* [WHAT NEEDS TO BE DONE]: What lines in the material hold the string "free"? Return every one of them.

++++ MATERIAL PROVIDED ++++

@[simp] theorem Lane.setEntry_id (l : Lane) (k : Nat) (e : Entry) : (l.setEntry k e).id = l.id := rfl
@[simp] theorem Lane.setEntry_now (l : Lane) (k : Nat) (e : Entry) : (l.setEntry k e).now = l.now := rfl
@[simp] theorem Lane.setEntry_relAt (l : Lane) (k : Nat) (e : Entry) : (l.setEntry k e).relAt = l.relAt := rfl
@[simp] theorem Lane.setEntry_free (l : Lane) (k : Nat) (e : Entry) : (l.setEntry k e).free = l.free := rfl
@[simp] theorem Lane.setEntry_regs (l : Lane) (k : Nat) (e : Entry) : (l.setEntry k e).regs = l.regs := rfl
@[simp] theorem Lane.setEntry_status (l : Lane) (k : Nat) (e : Entry) : (l.setEntry k e).status = l.status := rfl
@[simp] theorem Lane.setEntry_sys (l : Lane) (k : Nat) (e : Entry) : (l.setEntry k e).sys = l.sys := rfl
@[simp] theorem Lane.setEntry_fb (l : Lane) (k : Nat) (e : Entry) : (l.setEntry k e).fb = l.fb := rfl
@[simp] theorem Lane.setEntry_cv (l : Lane) (k : Nat) (e : Entry) : (l.setEntry k e).cv = l.cv := rfl
@[simp] theorem Lane.setEntry_cm (l : Lane) (k : Nat) (e : Entry) : (l.setEntry k e).cm = l.cm := rfl
@[simp] theorem Lane.setEntry_le (l : Lane) (k : Nat) (e : Entry) : (l.setEntry k e).le = l.le := rfl
@[simp] theorem Lane.setEntry_sf (l : Lane) (k : Nat) (e : Entry) : (l.setEntry k e).sf = l.sf := rfl
@[simp] theorem Lane.setEntry_port (l : Lane) (k : Nat) (e : Entry) : (l.setEntry k e).port = l.port := rfl
@[simp] theorem Lane.setEntry_die (l : Lane) (k : Nat) (e : Entry) : (l.setEntry k e).die = l.die := rfl
@[simp] theorem Lane.setEntry_ln (l : Lane) (k : Nat) (e : Entry) : (l.setEntry k e).ln = l.ln := rfl
@[simp] theorem Lane.setEntry_ig (l : Lane) (k : Nat) (e : Entry) : (l.setEntry k e).ig = l.ig := rfl
@[simp] theorem Lane.setEntry_ts (l : Lane) (k : Nat) (e : Entry) : (l.setEntry k e).ts = l.ts := rfl
@[simp] theorem Lane.setEntry_sp (l : Lane) (k : Nat) (e : Entry) : (l.setEntry k e).sp = l.sp := rfl
@[simp] theorem Lane.setEntry_env (l : Lane) (k : Nat) (e : Entry) : (l.setEntry k e).env = l.env := rfl
@[simp] theorem Lane.setEntry_hr (l : Lane) (k : Nat) (e : Entry) : (l.setEntry k e).hr = l.hr := rfl
@[simp] theorem Lane.setEntry_pw (l : Lane) (k : Nat) (e : Entry) : (l.setEntry k e).pw = l.pw := rfl
@[simp] theorem Lane.setEntry_head (l : Lane) (k : Nat) (e : Entry) : (l.setEntry k e).head = l.head := rfl

@[simp] theorem Lane.modUnit_id (l : Lane) (n : Nat) (f : Unit → Unit) : (l.modUnit n f).id = l.id := rfl
@[simp] theorem Lane.modUnit_now (l : Lane) (n : Nat) (f : Unit → Unit) : (l.modUnit n f).now = l.now := rfl
@[simp] theorem Lane.modUnit_relAt (l : Lane) (n : Nat) (f : Unit → Unit) : (l.modUnit n f).relAt = l.relAt := rfl
@[simp] theorem Lane.modUnit_free (l : Lane) (n : Nat) (f : Unit → Unit) : (l.modUnit n f).free = l.free := rfl
@[simp] theorem Lane.modUnit_regs (l : Lane) (n : Nat) (f : Unit → Unit) : (l.modUnit n f).regs = l.regs := rfl
@[simp] theorem Lane.modUnit_status (l : Lane) (n : Nat) (f : Unit → Unit) : (l.modUnit n f).status = l.status := rfl
@[simp] theorem Lane.modUnit_sys (l : Lane) (n : Nat) (f : Unit → Unit) : (l.modUnit n f).sys = l.sys := rfl
@[simp] theorem Lane.modUnit_tl (l : Lane) (n : Nat) (f : Unit → Unit) : (l.modUnit n f).tl = l.tl := rfl
@[simp] theorem Lane.modUnit_cv (l : Lane) (n : Nat) (f : Unit → Unit) : (l.modUnit n f).cv = l.cv := rfl
@[simp] theorem Lane.modUnit_cm (l : Lane) (n : Nat) (f : Unit → Unit) : (l.modUnit n f).cm = l.cm := rfl
@[simp] theorem Lane.modUnit_le (l : Lane) (n : Nat) (f : Unit → Unit) : (l.modUnit n f).le = l.le := rfl
@[simp] theorem Lane.modUnit_sf (l : Lane) (n : Nat) (f : Unit → Unit) : (l.modUnit n f).sf = l.sf := rfl
@[simp] theorem Lane.modUnit_port (l : Lane) (n : Nat) (f : Unit → Unit) : (l.modUnit n f).port = l.port := rfl
@[simp] theorem Lane.modUnit_die (l : Lane) (n : Nat) (f : Unit → Unit) : (l.modUnit n f).die = l.die := rfl
@[simp] theorem Lane.modUnit_ln (l : Lane) (n : Nat) (f : Unit → Unit) : (l.modUnit n f).ln = l.ln := rfl
@[simp] theorem Lane.modUnit_ig (l : Lane) (n : Nat) (f : Unit → Unit) : (l.modUnit n f).ig = l.ig := rfl
@[simp] theorem Lane.modUnit_ts (l : Lane) (n : Nat) (f : Unit → Unit) : (l.modUnit n f).ts = l.ts := rfl
@[simp] theorem Lane.modUnit_sp (l : Lane) (n : Nat) (f : Unit → Unit) : (l.modUnit n f).sp = l.sp := rfl
@[simp] theorem Lane.modUnit_env (l : Lane) (n : Nat) (f : Unit → Unit) : (l.modUnit n f).env = l.env := rfl
@[simp] theorem Lane.modUnit_hr (l : Lane) (n : Nat) (f : Unit → Unit) : (l.modUnit n f).hr = l.hr := rfl
@[simp] theorem Lane.modUnit_pw (l : Lane) (n : Nat) (f : Unit → Unit) : (l.modUnit n f).pw = l.pw := rfl
@[simp] theorem Lane.modUnit_head (l : Lane) (n : Nat) (f : Unit → Unit) : (l.modUnit n f).head = l.head := rfl
@[simp] theorem Lane.modUnit_fb (l : Lane) (n : Nat) (f : Unit → Unit) : (l.modUnit n f).fb = vmod l.fb n f := rfl

@[simp] theorem Lane.modCv_id (l : Lane) (f : Conversion → Conversion) : (l.modCv f).id = l.id := rfl
@[simp] theorem Lane.modCv_now (l : Lane) (f : Conversion → Conversion) : (l.modCv f).now = l.now := rfl
@[simp] theorem Lane.modCv_relAt (l : Lane) (f : Conversion → Conversion) : (l.modCv f).relAt = l.relAt := rfl
@[simp] theorem Lane.modCv_free (l : Lane) (f : Conversion → Conversion) : (l.modCv f).free = l.free := rfl
@[simp] theorem Lane.modCv_regs (l : Lane) (f : Conversion → Conversion) : (l.modCv f).regs = l.regs := rfl
@[simp] theorem Lane.modCv_status (l : Lane) (f : Conversion → Conversion) : (l.modCv f).status = l.status := rfl
@[simp] theorem Lane.modCv_sys (l : Lane) (f : Conversion → Conversion) : (l.modCv f).sys = l.sys := rfl
@[simp] theorem Lane.modCv_tl (l : Lane) (f : Conversion → Conversion) : (l.modCv f).tl = l.tl := rfl
@[simp] theorem Lane.modCv_fb (l : Lane) (f : Conversion → Conversion) : (l.modCv f).fb = l.fb := rfl
@[simp] theorem Lane.modCv_cm (l : Lane) (f : Conversion → Conversion) : (l.modCv f).cm = l.cm := rfl
@[simp] theorem Lane.modCv_le (l : Lane) (f : Conversion → Conversion) : (l.modCv f).le = l.le := rfl
@[simp] theorem Lane.modCv_sf (l : Lane) (f : Conversion → Conversion) : (l.modCv f).sf = l.sf := rfl
@[simp] theorem Lane.modCv_port (l : Lane) (f : Conversion → Conversion) : (l.modCv f).port = l.port := rfl
@[simp] theorem Lane.modCv_die (l : Lane) (f : Conversion → Conversion) : (l.modCv f).die = l.die := rfl
@[simp] theorem Lane.modCv_ln (l : Lane) (f : Conversion → Conversion) : (l.modCv f).ln = l.ln := rfl
@[simp] theorem Lane.modCv_ig (l : Lane) (f : Conversion → Conversion) : (l.modCv f).ig = l.ig := rfl
@[simp] theorem Lane.modCv_ts (l : Lane) (f : Conversion → Conversion) : (l.modCv f).ts = l.ts := rfl
@[simp] theorem Lane.modCv_sp (l : Lane) (f : Conversion → Conversion) : (l.modCv f).sp = l.sp := rfl
@[simp] theorem Lane.modCv_env (l : Lane) (f : Conversion → Conversion) : (l.modCv f).env = l.env := rfl
@[simp] theorem Lane.modCv_hr (l : Lane) (f : Conversion → Conversion) : (l.modCv f).hr = l.hr := rfl
@[simp] theorem Lane.modCv_pw (l : Lane) (f : Conversion → Conversion) : (l.modCv f).pw = l.pw := rfl
@[simp] theorem Lane.modCv_head (l : Lane) (f : Conversion → Conversion) : (l.modCv f).head = l.head := rfl
@[simp] theorem Lane.modCv_cv (l : Lane) (f : Conversion → Conversion) : (l.modCv f).cv = f l.cv := rfl

@[simp] theorem Lane.modConv_id (l : Lane) (m : Nat) (f : Converter → Converter) : (l.modConv m f).id = l.id := rfl
@[simp] theorem Lane.modConv_now (l : Lane) (m : Nat) (f : Converter → Converter) : (l.modConv m f).now = l.now := rfl
@[simp] theorem Lane.modConv_relAt (l : Lane) (m : Nat) (f : Converter → Converter) : (l.modConv m f).relAt = l.relAt := rfl
@[simp] theorem Lane.modConv_free (l : Lane) (m : Nat) (f : Converter → Converter) : (l.modConv m f).free = l.free := rfl
@[simp] theorem Lane.modConv_regs (l : Lane) (m : Nat) (f : Converter → Converter) : (l.modConv m f).regs = l.regs := rfl
@[simp] theorem Lane.modConv_status (l : Lane) (m : Nat) (f : Converter → Converter) : (l.modConv m f).status = l.status := rfl
@[simp] theorem Lane.modConv_sys (l : Lane) (m : Nat) (f : Converter → Converter) : (l.modConv m f).sys = l.sys := rfl
@[simp] theorem Lane.modConv_tl (l : Lane) (m : Nat) (f : Converter → Converter) : (l.modConv m f).tl = l.tl := rfl
@[simp] theorem Lane.modConv_fb (l : Lane) (m : Nat) (f : Converter → Converter) : (l.modConv m f).fb = l.fb := rfl
@[simp] theorem Lane.modConv_cm (l : Lane) (m : Nat) (f : Converter → Converter) : (l.modConv m f).cm = l.cm := rfl
@[simp] theorem Lane.modConv_le (l : Lane) (m : Nat) (f : Converter → Converter) : (l.modConv m f).le = l.le := rfl
@[simp] theorem Lane.modConv_sf (l : Lane) (m : Nat) (f : Converter → Converter) : (l.modConv m f).sf = l.sf := rfl
@[simp] theorem Lane.modConv_port (l : Lane) (m : Nat) (f : Converter → Converter) : (l.modConv m f).port = l.port := rfl
@[simp] theorem Lane.modConv_die (l : Lane) (m : Nat) (f : Converter → Converter) : (l.modConv m f).die = l.die := rfl
@[simp] theorem Lane.modConv_ln (l : Lane) (m : Nat) (f : Converter → Converter) : (l.modConv m f).ln = l.ln := rfl
@[simp] theorem Lane.modConv_ig (l : Lane) (m : Nat) (f : Converter → Converter) : (l.modConv m f).ig = l.ig := rfl
@[simp] theorem Lane.modConv_ts (l : Lane) (m : Nat) (f : Converter → Converter) : (l.modConv m f).ts = l.ts := rfl
@[simp] theorem Lane.modConv_sp (l : Lane) (m : Nat) (f : Converter → Converter) : (l.modConv m f).sp = l.sp := rfl
@[simp] theorem Lane.modConv_env (l : Lane) (m : Nat) (f : Converter → Converter) : (l.modConv m f).env = l.env := rfl
@[simp] theorem Lane.modConv_hr (l : Lane) (m : Nat) (f : Converter → Converter) : (l.modConv m f).hr = l.hr := rfl
@[simp] theorem Lane.modConv_pw (l : Lane) (m : Nat) (f : Converter → Converter) : (l.modConv m f).pw = l.pw := rfl
@[simp] theorem Lane.modConv_head (l : Lane) (m : Nat) (f : Converter → Converter) : (l.modConv m f).head = l.head := rfl
@[simp] theorem Lane.modConv_cv (l : Lane) (m : Nat) (f : Converter → Converter) : (l.modConv m f).cv = { l.cv with cv := vmod l.cv.cv m f } := rfl

@[simp] theorem Lane.modAxis_id (l : Lane) (n : Nat) (f : CmAxis → CmAxis) : (l.modAxis n f).id = l.id := rfl
@[simp] theorem Lane.modAxis_now (l : Lane) (n : Nat) (f : CmAxis → CmAxis) : (l.modAxis n f).now = l.now := rfl
@[simp] theorem Lane.modAxis_relAt (l : Lane) (n : Nat) (f : CmAxis → CmAxis) : (l.modAxis n f).relAt = l.relAt := rfl
@[simp] theorem Lane.modAxis_free (l : Lane) (n : Nat) (f : CmAxis → CmAxis) : (l.modAxis n f).free = l.free := rfl
@[simp] theorem Lane.modAxis_regs (l : Lane) (n : Nat) (f : CmAxis → CmAxis) : (l.modAxis n f).regs = l.regs := rfl
@[simp] theorem Lane.modAxis_status (l : Lane) (n : Nat) (f : CmAxis → CmAxis) : (l.modAxis n f).status = l.status := rfl
@[simp] theorem Lane.modAxis_sys (l : Lane) (n : Nat) (f : CmAxis → CmAxis) : (l.modAxis n f).sys = l.sys := rfl
@[simp] theorem Lane.modAxis_tl (l : Lane) (n : Nat) (f : CmAxis → CmAxis) : (l.modAxis n f).tl = l.tl := rfl
@[simp] theorem Lane.modAxis_fb (l : Lane) (n : Nat) (f : CmAxis → CmAxis) : (l.modAxis n f).fb = l.fb := rfl
@[simp] theorem Lane.modAxis_cv (l : Lane) (n : Nat) (f : CmAxis → CmAxis) : (l.modAxis n f).cv = l.cv := rfl
@[simp] theorem Lane.modAxis_le (l : Lane) (n : Nat) (f : CmAxis → CmAxis) : (l.modAxis n f).le = l.le := rfl
@[simp] theorem Lane.modAxis_sf (l : Lane) (n : Nat) (f : CmAxis → CmAxis) : (l.modAxis n f).sf = l.sf := rfl
@[simp] theorem Lane.modAxis_port (l : Lane) (n : Nat) (f : CmAxis → CmAxis) : (l.modAxis n f).port = l.port := rfl
@[simp] theorem Lane.modAxis_die (l : Lane) (n : Nat) (f : CmAxis → CmAxis) : (l.modAxis n f).die = l.die := rfl
@[simp] theorem Lane.modAxis_ln (l : Lane) (n : Nat) (f : CmAxis → CmAxis) : (l.modAxis n f).ln = l.ln := rfl
@[simp] theorem Lane.modAxis_ig (l : Lane) (n : Nat) (f : CmAxis → CmAxis) : (l.modAxis n f).ig = l.ig := rfl
@[simp] theorem Lane.modAxis_ts (l : Lane) (n : Nat) (f : CmAxis → CmAxis) : (l.modAxis n f).ts = l.ts := rfl
@[simp] theorem Lane.modAxis_sp (l : Lane) (n : Nat) (f : CmAxis → CmAxis) : (l.modAxis n f).sp = l.sp := rfl
@[simp] theorem Lane.modAxis_env (l : Lane) (n : Nat) (f : CmAxis → CmAxis) : (l.modAxis n f).env = l.env := rfl
@[simp] theorem Lane.modAxis_hr (l : Lane) (n : Nat) (f : CmAxis → CmAxis) : (l.modAxis n f).hr = l.hr := rfl
@[simp] theorem Lane.modAxis_pw (l : Lane) (n : Nat) (f : CmAxis → CmAxis) : (l.modAxis n f).pw = l.pw := rfl
@[simp] theorem Lane.modAxis_head (l : Lane) (n : Nat) (f : CmAxis → CmAxis) : (l.modAxis n f).head = l.head := rfl
@[simp] theorem Lane.modAxis_cm (l : Lane) (n : Nat) (f : CmAxis → CmAxis) : (l.modAxis n f).cm = vmod l.cm n f := rfl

++++

* [ANSWER FOR THE TASK]:
@[simp] theorem Lane.setEntry_free (l : Lane) (k : Nat) (e : Entry) : (l.setEntry k e).free = l.free := rfl
@[simp] theorem Lane.modUnit_free (l : Lane) (n : Nat) (f : Unit → Unit) : (l.modUnit n f).free = l.free := rfl
@[simp] theorem Lane.modCv_free (l : Lane) (f : Conversion → Conversion) : (l.modCv f).free = l.free := rfl
@[simp] theorem Lane.modConv_free (l : Lane) (m : Nat) (f : Converter → Converter) : (l.modConv m f).free = l.free := rfl
@[simp] theorem Lane.modAxis_free (l : Lane) (n : Nat) (f : CmAxis → CmAxis) : (l.modAxis n f).free = l.free := rfl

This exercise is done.